/-- V-RCV-15: Delivered, with an escaped CRC byte. -/
theorem test_receiveC_delivered : look (answered true 16 (.found [0x42, 0x42, 0x14, 0xDB, 0xDC])) =
    some (0x14C0, 2, 0x38) ∧
    stored 2 (answered true 16 (.found [0x42, 0x42, 0x14, 0xDB, 0xDC])) = some [some 0x42, some 0x42] := by decide +kernel
/-- V-RCV-22, V-RCV-13, V-RCV-14, V-COR-1, V-COR-6. -/
theorem test_receiveC_outcomes :
    look (answered true 4 (.found [0x48, 0x69, 0x76])) = some (0xCE4C, 0, 0x34) ∧
    look (answered true 16 (.found [0x48])) = some (0x0000, 0, 0x34) ∧
    look (answered true 16 (.found [0x00, 0x00])) = some (0x0000, 0, 0x38) ∧
    look (answered true 16 (.found [0x49, 0x69, 0x76, 0x61])) = some (0x6FB9, 0, 0x34) ∧
    look (answered true 16 (.found [0x42, 0x42, 0x14, 0xDB, 0x41])) = some (0x0000, 0, 0x2C) := by decide +kernel
/-- V-RCV-3, V-RCV-4, V-RCV-5. -/
theorem test_receive_failures : look (answered true 16 .timeout) = some (0x0000, 0, 0x19) ∧
    look (answered false 16 .overflow) = some (0x0000, 0, 0x22) ∧
    look (answered false 16 (.found [])) = some (0x0000, 0, 0x19) := by decide
/-- V-RCV-6, V-RCV-7. -/
theorem test_receive_empty_message :
    look (step (waiting .asEmptyMessage false 16 [.answer 0 (.found [])])) = some (0x0000, 0, 0x38) ∧
    look (step (waiting .asEmptyMessage true 16 [.answer 0 (.found [])])) = some (0x0000, 0, 0x34) := by decide
/-- V-RCV-23: C differs between the two ends, the CRC field is delivered as payload. -/
theorem test_receive_delivers_field : look (answered false 16 (.found [0x48, 0x69, 0x76, 0x61])) =
    some (0x0000, 4, 0x38) := by decide
/-- 95_test_vectors.md P6: the terminator in an answer is refused. -/
theorem test_answer_contract : refusal (answered false 16 (.found [0x41, 0xC0, 0x42])) = some .transportContract := by
  decide
/-- 95_test_vectors.md P6: CRC_READ while a RECEIVE waits. -/
theorem test_busy_command : refusal (step (waiting .asTimeout true 16 [.command ⟨0x03, none, none⟩])) = some .busyCommand := by
  decide
/-- 95_test_vectors.md section 2.7: MAXLEN 257 is out of bounds. -/
theorem test_maxlen_257 : refusal (step { State.reset with inputs := [.command ⟨0x17, some 257, none⟩] }) =
    some .illegalCommand := by decide
/-- 10_state.md R36: STATUS while a RECEIVE waits, and a register that does not exist. -/
theorem test_registers : (after (step (waiting .asTimeout true 16 [.readRegister 0]))).map State.replies = some [.status 0x48] ∧
    refusal (step { State.reset with inputs := [.readRegister 3] }) = some (.badRegisterNumber 3) := by decide
/-- With nothing handed over the reset machine waits for its first command (70_reset_and_hazards.md R190). -/
theorem test_reset_waits : step State.reset = .fault .awaitingCommand := by rfl

/-! ## Witnesses: for every obligation with hypotheses, a state and operands that meet them -/

/-- The reference configuration with either empty-frame policy. -/
theorem test_config_policies (policy : EmptyFrame) : Config.WellFormed { ref with emptyFrame := policy } := by
  cases policy <;> decide

/-- The state of `waiting` meets the invariant. -/
theorem waiting_inv (policy : EmptyFrame) (useCrc : Bool) (maxlen : Nat) (inputs : List Input) (h1 : 1 ≤ maxlen)
    (h2 : maxlen ≤ 256) : (waiting policy useCrc maxlen inputs).Inv where
  config := test_config_policies policy
  count_fits := Nat.zero_le _
  outbuf_canonical := List.Pairwise.nil
  outbuf_in_range := fun _ h => nomatch h
  busy_iff_pending := ⟨fun _ h => (nomatch h), fun _ => rfl⟩
  busy_iff_reading := ⟨fun _ => rfl, fun _ => rfl⟩
  not_decoding := fun h => nomatch h
  pending_read := by
    intro p h
    cases h
    exact ⟨h1, h2, rfl, Nat.zero_lt_one, fun h => nomatch h⟩
  abandoned_issued := fun _ h => nomatch h
  abandoned_once := List.nodup_nil
  chunks_nonempty := fun _ h => nomatch h
  stamp_drawn := Nat.zero_lt_one

/-- The transport answers the read of `waiting`. -/
theorem waiting_answered (policy : EmptyFrame) (useCrc : Bool) (maxlen : Nat) (a : ReadAnswer) (h1 : 1 ≤ maxlen)
    (h2 : maxlen ≤ 256) :
    AnsweredBy (waiting policy useCrc maxlen [.answer 0 a]) ⟨0, maxlen, useCrc⟩ a :=
  ⟨⟨waiting_inv _ _ _ _ h1 h2, rfl⟩, [], rfl⟩

/-- The reset state with `inputs` to come. -/
def handed (inputs : List Input) : State := { State.reset with inputs := inputs }

/-- The reset state with `inputs` to come meets the invariant. -/
theorem handed_inv (inputs : List Input) : (handed inputs).Inv where
  config := test_config_reference_admitted
  count_fits := Nat.zero_le _
  outbuf_canonical := List.Pairwise.nil
  outbuf_in_range := fun _ h => nomatch h
  busy_iff_pending := ⟨fun h => (nomatch (h : false = true)), fun h => absurd rfl h⟩
  busy_iff_reading := ⟨fun h => (nomatch (h : false = true)), fun h => nomatch (h : RxState.awaitingData = _)⟩
  not_decoding := fun h => nomatch h
  pending_read := fun _ h => nomatch h
  abandoned_issued := fun _ h => nomatch h
  abandoned_once := List.nodup_nil
  chunks_nonempty := fun _ h => nomatch h
  stamp_drawn := Nat.zero_lt_one

/-- The idle state with an abandoned read meets the invariant. -/
theorem abandonedOne_inv (inputs : List Input) : (abandonedOne inputs).Inv :=
  { handed_inv inputs with
    pending_read := fun _ h => nomatch h
    abandoned_issued := by
      intro r h
      cases List.mem_singleton.mp h
      exact Nat.zero_lt_one
    abandoned_once := List.nodup_singleton 0 }

/-- A RECEIVE waits on read 0 while read 1 is abandoned. -/
def waitingAndAbandoned (inputs : List Input) : State :=
  { waiting .asTimeout true 16 inputs with reads := 2, abandoned := [⟨1, 4, false⟩] }

/-- That state meets the invariant. -/
theorem waitingAndAbandoned_inv (inputs : List Input) : (waitingAndAbandoned inputs).Inv :=
  { waiting_inv .asTimeout true 16 inputs (by decide) (by decide) with
    pending_read := by
      intro p h
      cases h
      exact ⟨by decide, show 16 ≤ 256 by decide, rfl, Nat.zero_lt_two, show (0 : Nat) ∉ [1] by decide⟩
    abandoned_issued := by
      intro r h
      cases List.mem_singleton.mp h
      exact Nat.one_lt_two
    abandoned_once := List.nodup_singleton 1 }

/-- A command is taken by an idle state in the reference configuration that has no answer to a `Write` listed. -/
theorem takes {i : Instr} {s : State} (hc : s.cfg = ref) (hb : s.busy = false) (hw : i.wellFormed ref = true)
    (ha : s.wrote = []) : Takes i s := by
  refine ⟨hc ▸ test_config_reference_admitted, hb, hc ▸ hw, ?_⟩
  rw [WritesAccepted, ha]
  exact acceptedWhole_noAnswer _

/-- Every command of the table, on its shortest operands, is taken by the reset state. -/
theorem witness_Takes :
    ∀ i ∈ [Instr.crcReset, .crcUpdate [], .crcRead, .encode [], .encodeE [], .decode 0 [], .send [], .sendC [],
      .receive 0, .receiveC 0], Takes i State.reset := by
  intro i hi
  simp only [List.mem_cons, List.not_mem_nil, or_false] at hi
  rcases hi with rfl | rfl | rfl | rfl | rfl | rfl | rfl | rfl | rfl | rfl <;> exact takes rfl rfl (by decide) rfl

theorem witness_DecodeFollowsOpTable : FitsRow ⟨0x24, none, some [0x41]⟩ (.encodeE [0x41]) ∧
    FitsRow ⟨0x17, some 16, none⟩ (.receiveC 16) := ⟨⟨⟨by decide, rfl, rfl, by decide⟩, rfl, rfl⟩,
  ⟨⟨by decide, rfl, rfl, by decide⟩, rfl, rfl⟩⟩

theorem witness_StepRunsDecodedCommand :
    (handed [.command ⟨0x24, none, some [0x41]⟩, .reset]).inputs = .command ⟨0x24, none, some [0x41]⟩ :: [.reset] ∧
    decode ⟨0x24, none, some [0x41]⟩ = .ok (.encodeE [0x41]) := ⟨rfl, rfl⟩

theorem witness_FetchWordRunsNext : decodeTableWord 8 0x16 = some (.sendC []) ∧
    decodeTableWord 8 0x05 = some (.decode 0 []) := ⟨rfl, rfl⟩

/-- The hypotheses on the state. -/
theorem witness_IllegalCommandsAreRefused (r : Command) : (handed [.command r]).cfg.WellFormed ∧
    (handed [.command r]).busy = false ∧ (handed [.command r]).inputs = .command r :: [] ∧
    ∀ i, decode r = .ok i → WritesAccepted i (handed [.command r]) :=
  ⟨test_config_reference_admitted, rfl, rfl, fun _ _ => acceptedWhole_noAnswer _⟩

/-- One record for each condition of 30_encoding.md R67, each beside a bound. -/
theorem witness_IllegalRecord :
    IllegalRecord ref ⟨0x00, none, none⟩ ∧ IllegalRecord ref ⟨0x08, none, none⟩ ∧
    IllegalRecord ref ⟨0x41, none, none⟩ ∧ IllegalRecord ref ⟨0x15, some 16, some [0x41]⟩ ∧
    IllegalRecord ref ⟨0x26, none, some [0x41]⟩ ∧ IllegalRecord ref ⟨0x06, some 0, some [0x41]⟩ ∧
    IllegalRecord ref ⟨0x05, none, some [0x41]⟩ ∧ IllegalRecord ref ⟨0x07, some 0, some []⟩ ∧
    IllegalRecord ref ⟨0x02, none, none⟩ ∧ IllegalRecord ref ⟨0x17, some 257, none⟩ ∧
    IllegalRecord tiny ⟨0x04, none, some [1, 2, 3, 4]⟩ ∧ IllegalRecord tiny ⟨0x16, none, some [1, 2]⟩ := by
  simp [IllegalRecord, Config.reference, tiny]

/-- Records on the admitted side of the same bounds. -/
theorem witness_not_IllegalRecord :
    ¬ IllegalRecord ref ⟨0x17, some 256, none⟩ ∧ ¬ IllegalRecord tiny ⟨0x04, none, some [1, 2, 3]⟩ ∧
    ¬ IllegalRecord tiny ⟨0x16, none, some [1]⟩ ∧ ¬ IllegalRecord ref ⟨0x01, none, none⟩ := by
  simp [IllegalRecord, Config.reference, tiny]

theorem witness_BusyCoreRefusesCommands (r : Command) :
    (waiting .asTimeout true 16 [.command r]).cfg.WellFormed ∧
    (waiting .asTimeout true 16 [.command r]).busy = true ∧
    (waiting .asTimeout true 16 [.command r]).inputs = .command r :: [] :=
  ⟨test_config_policies .asTimeout, rfl, rfl⟩

/-- One configuration for each distinctness condition; refused with an input and with none. -/
theorem witness_AmbiguousConfigurationIsRefused :
    (Config.pEnd { ref with pEnd := 0xDB } = 0xDB ∧ ref.pEsc = 0xDB) ∧
    (Config.pSubEnd { ref with pSubEnd := 0xC0 } = ref.pEnd) ∧ (Config.pSubEnd { ref with pSubEnd := 0xDB } = ref.pEsc) ∧
    (Config.pSubEsc { ref with pSubEsc := 0xC0 } = ref.pEnd) ∧ (Config.pSubEsc { ref with pSubEsc := 0xDB } = ref.pEsc) ∧
    (Config.pSubEnd { ref with pSubEnd := 0xDD } = ref.pSubEsc) ∧
    refusal (step { handed [.reset] with cfg := { ref with pSubEnd := 0xDD } }) = some .illFormedConfig ∧
    refusal (step { handed [] with cfg := { ref with pSubEnd := 0xDD } }) = some .illFormedConfig := by decide

theorem witness_ResetGivesResetValues : (handed [.reset]).cfg.WellFormed ∧ (handed [.reset]).inputs = .reset :: [] ∧
    ref.WellFormed := ⟨by decide, rfl, by decide⟩

/-- The reset clause, then the discard clause with and without another RECEIVE waiting; the answer just fits its bound. -/
theorem witness_AbandonedReadAnswerIsDiscarded :
    ((waiting .asTimeout true 16 [.reset]).cfg.WellFormed ∧
      (waiting .asTimeout true 16 [.reset]).pending = some ⟨0, 16, true⟩) ∧
    ((abandonedOne [.answer 0 .timeout]).Inv ∧ ⟨0, 16, true⟩ ∈ (abandonedOne [.answer 0 .timeout]).abandoned ∧
      AllowedAnswer (abandonedOne [.answer 0 .timeout]) ⟨0, 16, true⟩ .timeout) ∧
    (let s := waitingAndAbandoned [.answer 1 (.found [1, 2, 3])]
     s.Inv ∧ ⟨1, 4, false⟩ ∈ s.abandoned ∧ AllowedAnswer s ⟨1, 4, false⟩ (.found [1, 2, 3])) :=
  ⟨⟨by decide, rfl⟩, ⟨abandonedOne_inv _, List.mem_singleton_self _, fun _ h => nomatch h⟩,
    waitingAndAbandoned_inv _, List.mem_singleton_self _, by rintro bs ⟨⟩; exact ⟨by decide, by decide⟩⟩

/-- A RECEIVE that is left BUSY (MAXLEN 1), one that is not (MAXLEN 0), and one that is answered. -/
theorem witness_OnlyAWaitingReceiveIsBusy :
    (∃ t, exec (.receive 1) (start 0x1234 true) = .next t ∧ t.busy = true) ∧
    (∃ t, exec (.receive 0) (start 0x1234 true) = .next t ∧ t.busy = false) ∧
    (∃ t, answered true 16 .timeout = .next t ∧ t.busy = false) :=
  ⟨⟨_, rfl, rfl⟩, ⟨_, rfl, rfl⟩, ⟨_, rfl, rfl⟩⟩

theorem witness_CrcCommands : Takes .crcReset (start 0x2189 true) ∧ Takes .crcRead (start 0x2189 true) ∧
    Takes (.crcUpdate [0x48, 0x69]) (start 0x1234 true) ∧ Takes (.crcUpdate ([0x48] ++ [0x69])) (start 0x1234 true) ∧
    Takes (.crcUpdate (List.replicate 2 0x00)) (start 0x0000 true) ∧ (start 0x0000 true).crc = 0x0000 :=
  ⟨takes rfl rfl (by decide) rfl, takes rfl rfl (by decide) rfl, takes rfl rfl (by decide) rfl, takes rfl rfl (by decide) rfl,
    takes rfl rfl (by decide) rfl, rfl⟩

theorem witness_PseudoCrcLeavesChecksum :
    let s := handed ((pseudoCrc [0x48, 0x69]).map (fun i => .command (encode i)) ++ [.readRegister 1])
    Takes (.crcUpdate [0x48, 0x69]) s ∧
      s.inputs = (pseudoCrc [0x48, 0x69]).map (fun i => .command (encode i)) ++ [.readRegister 1] :=
  ⟨takes rfl rfl (by decide) rfl, rfl⟩

theorem witness_CrcLaws : ([0x48#8, 0x69].length = [0x01#8, 0x00].length) ∧ (0x48#8 ≠ 0x49#8) := by decide

theorem witness_EscapedReplacesSpecialBytes : ref.WellFormed ∧ 0x41 ≠ ref.pEnd ∧ 0x41 ≠ ref.pEsc := by decide

/-- An empty run and a run of two ordinary bytes; END and ESC are special. -/
theorem witness_EncodeChunksScansRuns : (∀ x ∈ ([] : List Byte), ¬ Special ref x) ∧
    (∀ x ∈ [0x41#8, 0xDC], ¬ Special ref x) ∧ Special ref 0xC0 ∧ Special ref 0xDB := by decide

/-- Empty and non-empty data, E = 0 and E = 1. -/
theorem witness_EncodeWritesEscapedData : Takes (encodeInstr false []) State.reset ∧
    Takes (encodeInstr true []) State.reset ∧ Takes (encodeInstr false [0x41, 0xC0]) State.reset ∧
    Takes (encodeInstr true [0x41, 0xC0]) State.reset :=
  ⟨takes rfl rfl (by decide) rfl, takes rfl rfl (by decide) rfl, takes rfl rfl (by decide) rfl, takes rfl rfl (by decide) rfl⟩

/-- The clauses of the outcome: a misread, an output one byte too long, one that exactly fits, an empty wire. Case (c) has no
witness: 40_codec.md R95 says it cannot occur. -/
theorem witness_DecodeClassifiesAndWrites :
    Takes (.decode 3 [0x41, 0xDB, 0xDC, 0x42]) State.reset ∧ (unescape ref [0xDB, 0x41]).2 = true ∧
    unescape ref [0x41, 0xDB, 0xDC, 0x42] = ([0x41, 0xC0, 0x42], false) ∧
    2 < [0x41#8, 0xC0, 0x42].length ∧ [0x41#8, 0xC0, 0x42].length ≤ 3 ∧ unescape ref [] = ([], false) :=
  ⟨takes rfl rfl (by decide) rfl, by decide⟩

theorem witness_DecodeRejectsMalformedEscapes : 0x41 ≠ ref.pSubEnd ∧ 0x41 ≠ ref.pSubEsc ∧
    unescape ref [0xDB, 0xDC, 0xC0] = ([0xC0, 0xC0], false) ∧
    Takes (.decode 4 ([0xDB, 0xDC, 0xC0] ++ ref.pEsc :: 0x41 :: [0x42])) State.reset ∧
    Takes (.decode 4 ([0xDB, 0xDC, 0xC0] ++ [ref.pEsc])) State.reset :=
  ⟨by decide, by decide, by decide, takes rfl rfl (by decide) rfl, takes rfl rfl (by decide) rfl⟩

theorem witness_DecodeInvertsEscaping : Takes (.decode 2 (escaped ref [0xC0, 0xDB])) State.reset ∧
    [0xC0#8, 0xDB].length ≤ 2 := ⟨takes rfl rfl (by decide) rfl, by decide⟩

theorem witness_EncodeLeaksNoTerminator : ref.WellFormed ∧ State.reset.cfg = ref ∧ [0xC0#8] ≠ [] ∧
    Takes (.encodeE [0xC0]) State.reset := ⟨by decide, rfl, by decide, takes rfl rfl (by decide) rfl⟩

theorem witness_WiresAreCanonical : ref.WellFormed ∧ ref.pEnd ∉ [0xDB#8, 0xDC] ∧
    unescape ref [0xDB, 0xDC] = ([0xC0], false) ∧ ([0xDB#8] : List Byte) ≠ [] := by decide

**PROMPT:** Repeat verbatim the opening run of entries, ending with the line that contains "look (answered true 4".

**RESPONSE BOX:**
/-- V-RCV-15: Delivered, with an escaped CRC byte. -/
theorem test_receiveC_delivered : look (answered true 16 (.found [0x42, 0x42, 0x14, 0xDB, 0xDC])) =
    some (0x14C0, 2, 0x38) ∧
    stored 2 (answered true 16 (.found [0x42, 0x42, 0x14, 0xDB, 0xDC])) = some [some 0x42, some 0x42] := by decide +kernel
/-- V-RCV-22, V-RCV-13, V-RCV-14, V-COR-1, V-COR-6. -/
theorem test_receiveC_outcomes :
    look (answered true 4 (.found [0x48, 0x69, 0x76])) = some (0xCE4C, 0, 0x34) ∧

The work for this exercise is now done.